Collected data entries:
= Beginning of Section =
-- ==== Sys2Proof/Machine/Message.lean ====
section
/-! DEFINITION. What a link end does with the sideband messages of the time base and of training: `BEAT` loads and
synchronisation, the pointer and pin handshakes, the joint reset, lane maps and repairs, retirements and acknowledgements
(R36, R38 to R40, R43, R55, R57, R83, R98, R109, R123, R124, R146). -/

namespace Sys2Proof.Machine

/-! ### The count (R36, R38 to R40, R43, R205) -/

/-- A die takes a load (R36): one whose `BEAT_VALID` is clear applies it. On an Ikiper link it comes eight beats after its reference
instant (R74); on a tray port CR0 applies it at its timestamp, and only from a sync port in `SYNC` or service whose partner's
markers carry BV (R205). MV0, once loaded, relays CR0's to CR1 over S01 (log entry 5, DESIGN CHOICE). -/
def State.takeLoad (s : State) (e : LinkEnd) (box : Nat) : State :=
  let value := bitsOf box 14 64
  match e with
  | .tray n =>
    if !s.isF cr0 .bal 0 Reg.BAL_STATUS_BEAT_VALID && s.isSyncPort n && (s.link e).peerBv &&
        decide (stSync ≤ s.lst e ∧ s.lst e ≤ stDegraded) then s.applyLoad cr0 value (bitsOf box 78 5)
    else s
  | .ikl d sl =>
    if !s.isF d .bal 0 Reg.BAL_STATUS_BEAT_VALID then s.applyLoad d (value + 8) 0
    else if d = .mv 0 && sl == 2 && s.x2 then s.sbSend (spMv 0 1) 0x09 0
    else s

/-- `BEAT_LOAD` (R36, R38, R39): every copy is acknowledged and the first one acts. -/
def execBeatLoad (e : LinkEnd) (r : SbSlot) (s : State) : Host.Outcome State Fault Refusal :=
  match s.sbTakesFirst e r 0x09 (isTray e || !s.isF (leDie e) .bal 0 Reg.BAL_STATUS_BEAT_VALID) with
  | (some box, t) => .next (t.takeLoad e box)
  | (none, t) => .next t

/-- `BEAT_SYNC_REQ` (R39): the follower queues its answer, which echoes the request's `BEAT`; the hold time is filled in
when it leaves. -/
def execBeatSyncReq (n : Fin 8) (r : SbSlot) (s : State) : Host.Outcome State Fault Refusal :=
  match s.sbTakes (.tray n) r 0x0A true with
  | (some box, t) => .next (t.sbSend (.tray n) 0x0B (bitsOf box 6 64 * 2 ^ 6) (s.beat (leDie (.tray n))))
  | (none, t) => .next t

/-- A response that came in time completes the attempt (R39, R40): the package that acts as master sends a load with half the round
trip less the hold time; a follower corrects the phase error measured (log entry 7, DESIGN CHOICE). The round trip runs from
the request's slot to the response's timestamp, in 1/32 beat. -/
def State.syncDone (s : State) (n : Fin 8) (hold stamp : Nat) (err : Int) : State :=
  let e : LinkEnd := .tray n
  let l := s.link e
  let rt32 := 32 * (s.beat (leDie e) - (l.syncReq - 1)) + stamp
  let s1 := s.setLink e { l with syncReq := 0, syncFails := 0, peerLoaded := true }
  if s.isActivePort n then s1.phaseStep err else s1.sbSend e 0x09 0 ((rt32 - 32 * hold) / 2)

/-- `BEAT_SYNC_RESP` (R39, R40, R43): the answer to the request outstanding, within 12,800 beats of it; `stamp` is the fraction of its
timestamp in 1/32 beat, `err` the phase error that a follower measures. -/
def execBeatSyncResp (n : Fin 8) (r : SbSlot) (stamp : Fin 32) (err : Int) (s : State) : Host.Outcome State Fault Refusal :=
  let e : LinkEnd := .tray n
  match s.sbTakes e r 0x0B true with
  | (some box, t) =>
    let l := t.link e
    if l.syncReq != 0 && (l.syncReq - 1) % 2 ^ 64 == bitsOf box 6 64 && decide (t.beat (leDie e) ≤ l.syncReq - 1 + 12800) then
      .next (t.syncDone n (bitsOf box 70 16) stamp err)
    else .next t
  | (none, t) => .next t

/-! ### Pointers and pins (R55, R124) -/

/-- `PTR_REQ` (R55): the partner answers at its next frame boundary. -/
def execPtrReq (e : LinkEnd) (r : SbSlot) (s : State) : Host.Outcome State Fault Refusal :=
  match s.sbTakes e r 0x07 with
  | (some _, t) => .next (t.setLink e { t.link e with ptrOwe := t.frame (leDie e) + 1 })
  | (none, t) => .next t

/-- `PTR_RESP` (R55): the side that asked learns N. -/
def execPtrResp (e : LinkEnd) (r : SbSlot) (s : State) : Host.Outcome State Fault Refusal :=
  match s.sbTakes e r 0x08 with
  | (some box, t) => if (t.link e).ptrReqAt == 0 then .next t
    else .next (t.setLink e { t.link e with ptrFrame := bitsOf box 6 32 + 1 })
  | (none, t) => .next t

/-- `PIN_PROBE` (R124): the far end answers with an echo of its identity; its HOLD is filled in when it leaves. -/
def execPinProbe (e : LinkEnd) (r : SbSlot) (s : State) : Host.Outcome State Fault Refusal :=
  match s.sbTakes e r 0x05 with
  | (some box, t) => .next (t.sbSend e 0x06 (bitsOf box 6 8 * 2 ^ 6) t.time)
  | (none, t) => .next t

/-- `PIN_ECHO` (R123, R124, R149, R185): the echo of the probe sent last; `arrivals` are the beats, on the clock by which the probe's
first UI left, at which each bundle's copy reached its buffer. The identity of a probe is a count of them
(log entry 145, DESIGN CHOICE). -/
def execPinEcho (e : LinkEnd) (r : SbSlot) (arrivals : List Nat) (s : State) : Host.Outcome State Fault Refusal :=
  match s.sbTakes e r 0x06 with
  | (some box, t) =>
    let l := t.link e
    let lead := if isTray e then 0 else t.getF (leDie e) .ikl (leInst e) Reg.IKL_PHY_STATUS_LEAD
    let at_ (b : Nat) : Int := arrivals.getD b 0
    if t.lst e == stPin && l.probeAt != 0 && bitsOf box 6 8 == l.probeId % 256 then
      .next (t.setPins e (at_ lead - (l.probeAt - 1 : Nat) - bitsOf box 14 16) fun b => at_ b - at_ lead)
    else .next t
  | (none, t) => .next t

/-! ### Joint reset (R57) -/

/-- Assert the joint reset of an FP link: both ends leave what they do and wait in `RESET` (R57). -/
def State.assertFp (s : State) (f : Fin 4) : State :=
  let s1 := { s with fpLines := Tab.set {} s.fpLines f.val { asserted := true, since := s.time } }
  [fpA f, fpB f].foldl (fun t e =>
    if t.lst e == stOff || t.lst e == stRetired then t
    else if t.lst e == stReset then t.setLink e { t.link e with jointFree := false }
    else t.linkReturn e 0 (t.inService e) false) s1

/-- `FP_RESET_REQ` (R57): CR0 asserts the link's line; a Movement die relays the request over its own S link to CR0. -/
def execFpResetReq (e : LinkEnd) (r : SbSlot) (s : State) : Host.Outcome State Fault Refusal :=
  match s.sbTakesFirst e r 0x14 with
  | (some box, t) =>
    let f : Fin 4 := Fin.ofNat 4 (bitsOf box 14 2)
    match leDie e with
    | .cr _ => .next (t.assertFp f)
    | .mv m => .next (t.sbSend (spMv m 0) 0x14 (f.val * 2 ^ 14))
  | (none, t) => .next t

/-! ### Lane maps, repairs and retirements (R83, R98, R109, R146) -/

/-- `LANEMAP` (R98): the transmitter takes a lane map; it acknowledges every copy and keeps the first until its frame
boundary. -/
def execLanemap (e : LinkEnd) (r : SbSlot) (s : State) : Host.Outcome State Fault Refusal :=
  match s.sbTakesFirst e r 0x10 with
  | (some box, t) =>
    let b := bitsOf box 14 4
    let m : LaneMap := ⟨bitsOf box 18 5, bit box 23, bitsOf box 24 5, bit box 29, bit box 30⟩
    if b < nBundles e then .next (t.setBun e b { t.bun e b with txPend := some m, mapSeq := bitsOf box 6 8 + 1, txAckAt := 0 })
    else .next t
  | (none, t) => .next t

/-- `LANE_REPAIR` (R109): the transmitter acknowledges every copy and keeps the lane, the jewel and the latest E. -/
def execLaneRepair (e : LinkEnd) (r : SbSlot) (s : State) : Host.Outcome State Fault Refusal :=
  match s.sbTakesFirst e r 0x11 with
  | (some box, t) =>
    let b := bitsOf box 14 4
    let lane := bitsOf box 18 5
    let jewel := bitsOf box 23 1
    let x := t.bun e b
    let old := x.txRepairs.find? fun q => q.lane == lane && q.jewel == jewel
    let streams := match old with
      | some q => q.stream
      | none => decide (lane ∈ x.low)
    let sent := match old with
      | some q => q.sent
      | none => 0
    let rest := x.txRepairs.filter fun q => q.lane != lane
    if b < nBundles e then
      .next (t.setBun e b { x with txRepairs := rest ++ [⟨lane, jewel, bitsOf box 24 43, bitsOf box 6 8, sent, streams⟩] })
    else .next t
  | (none, t) => .next t

/-- `BUNDLE_RETIRE` (R83): the transmitting end takes a bundle-retire notice; it sends RETIRE in its next marker and stops
at the first frame boundary. -/
def execBundleRetire (e : LinkEnd) (r : SbSlot) (s : State) : Host.Outcome State Fault Refusal :=
  match s.sbTakesFirst e r 0x12 with
  | (some box, t) =>
    let b := bitsOf box 14 4
    if b < nBundles e then .next ((t.quiesce e [b]).stopNext e b) else .next t
  | (none, t) => .next t

/-- `SB_ACK` (R146): the sender stops repeating the message that the acknowledgement names. -/
def execSbAck (e : LinkEnd) (r : SbSlot) (s : State) : Host.Outcome State Fault Refusal :=
  match s.sbTakes e r 0x03 with
  | (some box, t) =>
    let l := t.link e
    let named (m : SbMsg) : Bool := m.mtype == bitsOf box 6 6 && m.mseq == bitsOf box 12 8
    match l.unacked.find? named with
    | none => .next t
    | some m =>
      let t1 := t.setLink e { l with unacked := l.unacked.filter (fun x => !named x),
                                     q := l.q.filter (fun x => !(named x && x.first != 0)) }
      .next (t1.ackEffect e m)
  | (none, t) => .next t

end Sys2Proof.Machine
end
= End of Section =
■ EXERCISE OBJECTIVE
Would you report every line of the entries above containing the word "true"?

■ RESPONSE TO THIS EXERCISE
  match s.sbTakes (.tray n) r 0x0A true with
  let s1 := s.setLink e { l with syncReq := 0, syncFails := 0, peerLoaded := true }
  match s.sbTakes e r 0x0B true with
  let s1 := { s with fpLines := Tab.set {} s.fpLines f.val { asserted := true, since := s.time } }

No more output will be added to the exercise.